MATLAB Examples

Generate a Quasi-Random Point Set

This example shows how to use haltonset to construct a 2-D Halton quasi-random point set.

Create a haltonset object p, that skips the first 1000 values of the sequence and then retains every 101st point.

rng default  % For reproducibility
p = haltonset(2,'Skip',1e3,'Leap',1e2)
p = 

Halton point set in 2 dimensions (89180190640991 points)

Properties:
              Skip : 1000
              Leap : 100
    ScrambleMethod : none

The object p encapsulates properties of the specified quasi-random sequence. The point set is finite, with a length determined by the Skip and Leap properties and by limits on the size of point set indices.

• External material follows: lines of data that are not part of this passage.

-- ==== Sys2Proof/Laws/KeepCmds.lean ====
section
/-! SUPPORT. What `Keeps` says, of the next state of each command. -/

namespace Sys2Proof.Machine

open Sys2Proof

set_option Elab.async false

theorem execAdcConversion_kept {c : Fin 32} {reading peak : BitVec 24} {s : State} : Kept s (execAdcConversion c reading peak s) := by
  unfold execAdcConversion
  simp (maxDischargeDepth := 60) only [Keeps.refl, ↓finish_keeps, ↓Kept.ite, ↓Keeps.upd, implies_true, le_refl, ↓State.adcResult_keeps,
    ↓State.adcUse_keeps, ↓State.raiseLimited_keeps, ↓State.when_keeps]

theorem execAdcTrackClear_kept {s : State} : Kept s (execAdcTrackClear s) := by
  unfold execAdcTrackClear
  simp (maxDischargeDepth := 60) only [Keeps.refl, ↓finish_keeps, ↓State.trackClear_keeps]

theorem execFreeboardRecompute_kept {s : State} : Kept s (execFreeboardRecompute s) := by
  unfold execFreeboardRecompute
  simp (maxDischargeDepth := 60) only [Keeps.refl, ↓finish_keeps, ↓State.recomputeFreeboard_keeps]

theorem execSluiceShareRecompute_kept {s : State} : Kept s (execSluiceShareRecompute s) := by
  unfold execSluiceShareRecompute
  simp (maxDischargeDepth := 60) only [Keeps.refl, ↓finish_keeps, ↓Kept.ite, ↓State.recomputeShares_keeps]

theorem execThermalCapStep_kept {s : State} : Kept s (execThermalCapStep s) := by
  unfold execThermalCapStep
  simp (maxDischargeDepth := 60) only [Keeps.refl, ↓finish_keeps, ↓Kept.ite, ↓State.bump_keeps, ↓State.put_keeps]

theorem execBankIdRead_kept {record : BitVec 2048} {crcOk : Bool} {s : State} : Kept s (execBankIdRead record crcOk s) := by
  unfold execBankIdRead
  simp (maxDischargeDepth := 60) only [Keeps.refl, ↓finish_keeps, ↓Kept.ite, ↓State.put_keeps, ↓State.raise_keeps, ↓State.recomputeFreeboard_keeps,
    ↓State.takeBankId_keeps]

theorem execAssayDue_kept {s : State} : Kept s (execAssayDue s) := by
  unfold execAssayDue
  simp (maxDischargeDepth := 60) only [Keeps.refl, ↓finish_keeps, ↓Kept.ite, ↓State.requestAssay_keeps]

theorem execAssayNow_kept {s : State} : Kept s (execAssayNow s) := by
  unfold execAssayNow
  simp (maxDischargeDepth := 60) only [Keeps.refl, ↓finish_keeps, ↓State.requestAssay_keeps]

theorem execAssayPrepareReady_kept {s : State} : Kept s (execAssayPrepareReady s) := by
  unfold execAssayPrepareReady
  simp (maxDischargeDepth := 60) only [Keeps.refl, ↓finish_keeps, ↓State.assayDischarge_keeps]

theorem execAssayPrepareTimeout_kept {s : State} : Kept s (execAssayPrepareTimeout s) := by
  unfold execAssayPrepareTimeout
  simp (maxDischargeDepth := 60) only [Keeps.refl, ↓finish_keeps, ↓Kept.ite, ↓State.endAssay_keeps, ↓State.put_keeps]

theorem execAssayEsrMeasure_kept {s : State} : Kept s (execAssayEsrMeasure s) := by
  unfold execAssayEsrMeasure
  simp (maxDischargeDepth := 60) only [Keeps.refl, ↓finish_keeps, ↓Kept.ite, ↓Keeps.upd, le_refl]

Use scramble to apply reverse-radix scrambling.

p = scramble(p,'RR2')
p = 

Halton point set in 2 dimensions (89180190640991 points)

Properties:
              Skip : 1000
              Leap : 100
    ScrambleMethod : RR2

Use net to generate the first 500 points.

X0 = net(p,500);

This is equivalent to

X0 = p(1:500,:);

Values of the point set X0 are not generated and stored in memory until you access p using net or parenthesis indexing.

To appreciate the nature of quasi-random numbers, create a scatter plot of the two dimensions in X0.

scatter(X0(:,1),X0(:,2),5,'r')
axis square
title('{\bf Quasi-Random Scatter}')

Compare this to a scatter of uniform pseudorandom numbers generated by the rand function.

X = rand(500,2);
scatter(X(:,1),X(:,2),5,'b')
axis square
title('{\bf Uniform Random Scatter}')

The quasi-random scatter appears more uniform, avoiding the clumping in the pseudorandom scatter.

In a statistical sense, quasi-random numbers are too uniform to pass traditional tests of randomness. For example, a Kolmogorov-Smirnov test, performed by kstest, is used to assess whether or not a point set has a uniform random distribution. When performed repeatedly on uniform pseudorandom samples, such as those generated by rand, the test produces a uniform distribution of p-values.

nTests = 1e5;
sampSize = 50;
PVALS = zeros(nTests,1);
for test = 1:nTests
    x = rand(sampSize,1);
    [h,pval] = kstest(x,[x,x]);
    PVALS(test) = pval;
end

histogram(PVALS,100)
h = findobj(gca,'Type','patch');
xlabel('{\it p}-values')
ylabel('Number of Tests')

The results are quite different when the test is performed repeatedly on uniform quasi-random samples.

p = haltonset(1,'Skip',1e3,'Leap',1e2);
p = scramble(p,'RR2');

nTests = 1e5;
sampSize = 50;
PVALS = zeros(nTests,1);
for test = 1:nTests
    x = p(test:test+(sampSize-1),:);
    [h,pval] = kstest(x,[x,x]);
    PVALS(test) = pval;
end

histogram(PVALS,100)
xlabel('{\it p}-values')
ylabel('Number of Tests')

Small p-values call into question the null hypothesis that the data are uniformly distributed. If the hypothesis is true, about 5% of the p-values are expected to fall below 0.05. The results are remarkably consistent in their failure to challenge the hypothesis.